これが女の子という物なのだろうか・・・。
俺には縁のないものだと思っていた。
思わず目を閉じて匂いに気を取られる。
はぁ、確かにいい香r・・・
ん?まて、この匂い・・・。
「消臭剤か・・・」
落ち着いて、この部屋の元々の匂いを確かめるためにさらに匂いをかぐ。
「ねぇ、なんだか変態みたいだよ・・・?」
ミィールが少し引いているような気もするがそんなの知るか。
嗅覚に意識を集中する。
・・・・・・。
・・・・・・。
臭い・・・。
扉を開け放っていることで消臭剤の匂いが逃げた性なのか、うまくかぎ分けられたのかは分からないが生臭い匂いが漂っていた。
「待って、ミィールちゃんが前に来たときよりも匂いが酷く・・・うっ・・・」
ミィールが匂いに負けて後ろに引いてきた。
その顔には大量の汗をかいていた。
「リ"ィ"ーリ"ィ"ーア"ーナ"ー!部屋の掃除ぐらいちゃんとしてっていったよね!」
匂いから逃れるように俺の後ろにひょっこりと隠れたミィールが部屋の中にいるであろうリリアナ嬢にそう言った。
すると明かりすら付いていない部屋の中心にある大きな天蓋付きのベットからのっそりと何かが起き上がった。

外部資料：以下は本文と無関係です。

-- ==== Sys2Proof/Syntax.lean ====
section
/-!
DEFINITION. The commands the block takes: one constructor per row of spec/opcode_table.json, in the table's order,
with the operands its rule gives it.
-/

namespace Sys2Proof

金色の長い髪が顔を隠すようにだらりと前に垂れ、両腕も力なくだらりとしたソレが自分たちの方へ近づいてくる。
まるでリ○グの幽霊みたいにずるずると近づいてくる。
おもわずちょっと怖いと思ってしまった。
自分の目の前までくるとソレは
「誰・・・?ミィールは・・・?」
その見た目からは予想出来なかった透き通った声。
眠そうな声からもそれがよく分かる。
ずっと聞いていたい。
そう思わせる声だった。
「ここに居るわ。」
と、鼻を摘まみながら背中の後ろからミィールが出てきた。
ミィールの声の方向にリリアナ嬢の顔が動くと、左手で自らの髪をかき上げた。
寝起きで目が少し赤いとは言え透き通った蒼い目。
大きい目に小さい鼻、小さい顔。
整った顔立ち。
まさに美少女。
それにうっかり俺は、口にしてしまった。